Тем не менее, он был довольно крутым, и дорога на всем своем протяжении тянулась серпантином, чтобы сохранять уклон в пределах допустимого. Сверху все это хорошо видно, тысячи петель, уходящих змейками по гребню, словно желтая нить, прошившая пятнистый оранжевый ковер.

Бун ехал по этой чудо-дороге осторожно, поворачивая руль марсохода то вправо, то влево, снова и снова, раз за разом, пока ему не пришлось остановиться, чтобы дать рукам отдохнуть, а заодно посмотреть назад и вверх на южную стену, которую оставил за спиной. Она действительно выглядела крутой и была усеяна узором бороздок, оставленных ветрами. После этого он проехал еще полчаса, делая виражи то влево, то вправо, снова и снова, пока дорога, наконец, не потянулась вниз по вершине ровного гребня, доходящего до самого дна каньона. Внизу стояло несколько транспортных средств.

Как выяснилось, здесь находилась швейцарская команда, только что завершившая строительство дороги, и он заночевал с ними. В группе было человек восемьдесят — в основном молодых, женатых, говорящих на немецком и итальянском языках и, к счастью для него, на английском — причем с несколькими разными акцентами. С ними были дети, кошки и мобильная теплица, где росло полно трав и садовых овощей. Вскоре они уедут, как цыгане, караваном, состоящим преимущественно из землеройных машин. Они собирались двигаться к западному концу каньона, чтобы проложить дорогу через Лабиринт Ночи к восточной окраине Фарсиды. Затем планировалось строительство новых дорог — вероятно, на купол Фарсида между горами Арсия и Павлина и еще одна к северу от Эхо-Оверлука. Они еще не знали этого наверняка, и Буна удивило то, что им все равно — они собирались провести остатки своих жизней, строя дороги, и им было неважно, которая станет следующей. Действительно бродячие цыгане.

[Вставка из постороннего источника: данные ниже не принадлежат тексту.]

/-- R171: the overflow law of ADC and SBC; for SBC it is the signed value of A - M - (1 - C) leaving -128..127, and the
form (R ^ A) & (R ^ W) & 0x80 says the same. -/
def Obligations.OverflowLaw : Prop :=
  ∀ (m : Operand) (s t : State),
    let v := operandValue m s
    let w := v ^^^ 0xFF
    ((Instr.adc m).wellFormed = true → exec (.adc m) s = .next t →
      (t.flag .v = true ↔ s.a.msb = v.msb ∧ t.a.msb ≠ s.a.msb)) ∧
    ((Instr.sbc m).wellFormed = true → exec (.sbc m) s = .next t →
      (t.flag .v = true ↔ s.a.msb = w.msb ∧ t.a.msb ≠ s.a.msb) ∧
      (t.flag .v = true ↔ (t.a ^^^ s.a) &&& (t.a ^^^ w) &&& 0x80 ≠ 0) ∧
      (t.flag .v = true ↔
        s.a.toInt - v.toInt - (1 - (s.flag .c).toNat) < -128 ∨ 127 < s.a.toInt - v.toInt - (1 - (s.flag .c).toNat)))

/-- D has no numeric effect: ADC and SBC with D flipped give the same state with D flipped (R30, R160). -/
def Obligations.DecimalFlagHasNoNumericEffect : Prop :=
  ∀ (m : Operand) (s t : State) (on : Bool),
    (exec (.adc m) s = .next t →
      exec (.adc m) { s with sr := setFlag .d on s.sr } = .next { t with sr := setFlag .d on t.sr }) ∧
    (exec (.sbc m) s = .next t →
      exec (.sbc m) { s with sr := setFlag .d on s.sr } = .next { t with sr := setFlag .d on t.sr })

/-- R163, R164, R165: AND, ORA, EOR. -/
def Obligations.LogicOperations : Prop :=
  EncodedAs .and [(.imm, 0x29), (.zp0, 0x25), (.zpx, 0x35), (.abs, 0x2D), (.abx, 0x3D), (.aby, 0x39), (.izx, 0x21),
    (.izy, 0x31)] ∧
  EncodedAs .ora [(.imm, 0x09), (.zp0, 0x05), (.zpx, 0x15), (.abs, 0x0D), (.abx, 0x1D), (.aby, 0x19), (.izx, 0x01),
    (.izy, 0x11)] ∧
  EncodedAs .eor [(.imm, 0x49), (.zp0, 0x45), (.zpx, 0x55), (.abs, 0x4D), (.abx, 0x5D), (.aby, 0x59), (.izx, 0x41),
    (.izy, 0x51)] ∧
  PutsInA .and (fun a v => a &&& v) ∧ PutsInA .ora (fun a v => a ||| v) ∧ PutsInA .eor (fun a v => a ^^^ v)

/-- R166: BIT takes Z from A & M, N and V from M, and changes neither A nor memory. -/
def Obligations.BitTestsMemory : Prop :=
  EncodedAs .bit [(.zp0, 0x24), (.abs, 0x2C)] ∧
  ∀ (m : Operand) (s : State), (Instr.bit m).wellFormed = true →
    ∃ t, exec (.bit m) s = .next t ∧
      let v := operandValue m s
      t = { fetchedState m s with temp := concat 0 (s.a &&& v), sr := t.sr } ∧
      (t.flag .z = true ↔ s.a &&& v = 0) ∧ t.flag .n = v.getLsbD 7 ∧ t.flag .v = v.getLsbD 6 ∧
      FlagsKept [.z, .v, .n] s.sr t.sr

/-- R167 to R170: the compares are unsigned on C and Z, and N is bit 7 of the wrapping difference. -/
def Obligations.ComparesAreUnsigned : Prop :=
  EncodedAs .cmp [(.imm, 0xC9), (.zp0, 0xC5), (.zpx, 0xD5), (.abs, 0xCD), (.abx, 0xDD), (.aby, 0xD9), (.izx, 0xC1),
    (.izy, 0xD1)] ∧
  EncodedAs .cpx [(.imm, 0xE0), (.zp0, 0xE4), (.abs, 0xEC)] ∧
  EncodedAs .cpy [(.imm, 0xC0), (.zp0, 0xC4), (.abs, 0xCC)] ∧
  ComparesWith .cmp State.a true ∧ ComparesWith .cpx State.x false ∧ ComparesWith .cpy State.y false

/-! ## Shift, rotate, increment, decrement -/

/-- R180, R181, R182: ASL and LSR. -/
def Obligations.AslAndLsrShift : Prop :=
  EncodedAs .asl [(.imp, 0x0A), (.zp0, 0x06), (.zpx, 0x16), (.abs, 0x0E), (.abx, 0x1E)] ∧
  EncodedAs .lsr [(.imp, 0x4A), (.zp0, 0x46), (.zpx, 0x56), (.abs, 0x4E), (.abx, 0x5E)] ∧
  ShiftsTo .asl (fun v _ => 2 * v) (fun v _ => decide (128 ≤ v)) ∧
  ShiftsTo .lsr (fun v _ => v / 2) (fun v _ => decide (v % 2 = 1))

/-- R180, R183, R184: ROL and ROR rotate through the old carry. -/
def Obligations.RolAndRorRotateThroughCarry : Prop :=
  EncodedAs .rol [(.imp, 0x2A), (.zp0, 0x26), (.zpx, 0x36), (.abs, 0x2E), (.abx, 0x3E)] ∧
  EncodedAs .ror [(.imp, 0x6A), (.zp0, 0x66), (.zpx, 0x76), (.abs, 0x6E), (.abx, 0x7E)] ∧
  ShiftsTo .rol (fun v c => 2 * v + c) (fun v _ => decide (128 ≤ v)) ∧
  ShiftsTo .ror (fun v c => 128 * c + v / 2) (fun v _ => decide (v % 2 = 1))

/-- R190, R191: INC and DEC. -/
def Obligations.IncAndDecStepMemory : Prop :=
  EncodedAs .inc [(.zp0, 0xE6), (.zpx, 0xF6), (.abs, 0xEE), (.abx, 0xFE)] ∧
  EncodedAs .dec [(.zp0, 0xC6), (.zpx, 0xD6), (.abs, 0xCE), (.abx, 0xDE)] ∧
  StepsMemory .inc (fun v => v + 1) ∧ StepsMemory .dec (fun v => (v + 65535) % 65536)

Они убедились, что каждый ребенок пожал Джону руку, а после ужина Бун произнес короткую речь, как всегда, бессвязную, об их новой жизни на Марсе.

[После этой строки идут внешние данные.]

-- ==== Sys2Proof/Proofs/Invariant.lean ====
section
/-! SUPPORT. Every call by the driver keeps memory canonical (log 2), `cycles` at most 8 (10_state.md R38) and `addr_rel`
a sign-extended byte (R36). -/

namespace Sys2Proof.Machine

/-! ## Memory -/

theorem wf_writeBack {u : State} (h : u.mem.wf = true) (m : Operand) (v : Byte) : (writeBack m v u).mem.wf = true := by
  cases m with
  | imp => exact h
  | _ => exact wf_store h ..

theorem wf_shiftTo {u : State} (h : u.mem.wf = true) (m : Operand) (out : Bool) (t : Addr) :
    (shiftTo m out t u).mem.wf = true :=
  wf_writeBack (by exact h) ..

theorem wf_storeZN {u : State} (h : u.mem.wf = true) (t : Addr) : (storeZN t u).mem.wf = true := Memory.wf_write h ..

theorem wf_branchIf {u : State} (h : u.mem.wf = true) (cond : Bool) : (branchIf cond u).mem.wf = true := by
  cases cond <;> exact h

theorem wf_operation {u : State} (h : u.mem.wf = true) (i : Instr) : (operation i u).mem.wf = true := by
  cases i with
  | sta m | stx m | sty m => exact wf_store h ..
  | inc m | dec m => simp only [operation, withOperand_eq]; exact wf_storeZN (by exact h) _
  | asl m | lsr m | rol m | ror m => simp only [operation, withOperand_eq]; exact wf_shiftTo (by exact h) ..
  | pha | php => exact wf_push h _
  | jsr target => exact wf_pushWord h _
  | brk => exact wf_enterInterrupt h ..
  | rti => rw [operation, returnFromInterrupt_eq]; exact h
  | pla | plp | rts => simpa [operation, setAZN, pop] using h
  | bcc dd | bcs dd | beq dd | bmi dd | bne dd | bpl dd | bvc dd | bvs dd => exact wf_branchIf h _
  | adc m | sbc m | and m | ora m | eor m | bit m | cmp m | cpx m | cpy m | lda m | ldx m | ldy m =>
    simp only [operation, withOperand_eq]; exact h
  | _ => exact h

/-! ## `addr_rel` -/

/-- The Relative resolver writes a sign-extended byte, and no other writes `addr_rel` (R36, R145). -/
theorem resolve_addrRel_sext {s : State} (h : s.addrRel = sext (loByte s.addrRel)) (m : Operand) :
    (resolve m s).addrRel = sext (loByte (resolve m s).addrRel) := by
  cases m with
  | rel dd => rw [resolve_rel, loByte_sext]
  | _ => exact h

/-! ## The calls of the driver -/

/-- The last cycle taken off leaves 0, not a wrapped count (R120). -/
theorem sub_one_le_eight {c : Byte} (h0 : c ≠ 0) (h : c ≤ 8) : c - 1 ≤ 8 := by bv_omega

theorem invariant_countDown {s : State} (hc : s.cycles ≠ 0) (h : Invariant s) : Invariant (countDown s) := by
  obtain ⟨hmem, hle, hrel⟩ := h
  exact ⟨hmem, sub_one_le_eight hc hle, hrel⟩

theorem invariant_dispatch {s u : State} (h : Invariant s) (hd : dispatch s = .next u) : Invariant u := by
  obtain ⟨hmem, -, hrel⟩ := h
  obtain ⟨-, hle⟩ := dispatch_cycles hd
  refine ⟨?_, hle, ?_⟩
  · rw [eq_result hd, result_mem]
    exact wf_operation (by rwa [resolve_mem]) _
  · rw [eq_result hd, result_addrRel, operation_addrRel]
    exact resolve_addrRel_sext (by exact hrel) _

theorem invariant_reset {s : State} (h : s.mem.wf = true) : Invariant (resetCall s) := 
  ⟨h, show (8 : Byte) ≤ 8 by decide, show (0 : Addr) = sext (loByte 0) by decide⟩

theorem invariant_interruptEntry {s : State} (h : Invariant s) (vector : Addr) : Invariant (interruptEntry vector s) := by
  obtain ⟨hmem, -, hrel⟩ := h
  refine ⟨?_, ?_, ?_⟩
  · rw [interruptEntry, State.setCycles_mem]
    exact wf_enterInterrupt hmem ..
  · rw [interruptEntry, State.setCycles_cycles]
    decide
  · rw [interruptEntry, State.setCycles_addrRel, enterInterrupt_eq]
    exact hrel

/-- Settles O21: the reset state is `reset()` on a state whose memory is blank. -/
theorem invariantHoldsAtReset : Obligations.InvariantHoldsAtReset :=
  invariant_reset (s := State.construct [] Config.default) Memory.wf_nil

/-- Settles O22: each call keeps the invariant; a dispatch leaves at least 2 cycles, so taking one off does not wrap. -/
theorem stepKeepsTheInvariant : Obligations.StepKeepsTheInvariant := by
  intro s t hs h
  refine step_keeps (P := Invariant) (fun _ _ hs => hs) (fun _ => invariant_countDown) (fun s u _ hs hd => ?_)
    (fun s hs => invariant_reset hs.1) (fun vector s hs => invariant_interruptEntry hs vector) hs h
  obtain ⟨hge, -⟩ := dispatch_cycles hd
  exact invariant_countDown (by bv_omega) (invariant_dispatch hs hd)

end Sys2Proof.Machine
end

— Когда я вижу вас, ребята, здесь, я становлюсь по-настоящему счастливым, потому что это часть новой модели жизни, у нас есть шанс создать здесь новое общество, все меняется на техническом уровне, и на социальном должно также меняться. Я не очень хорошо себе представляю, каким будет новое общество, не так просто такое представить, но я знаю, что оно будет, и думаю, вы и все другие небольшие группы, живущие на поверхности, уже постигают это на практике. И я, глядя на вас, могу уже догадываться, каким вы его создадите.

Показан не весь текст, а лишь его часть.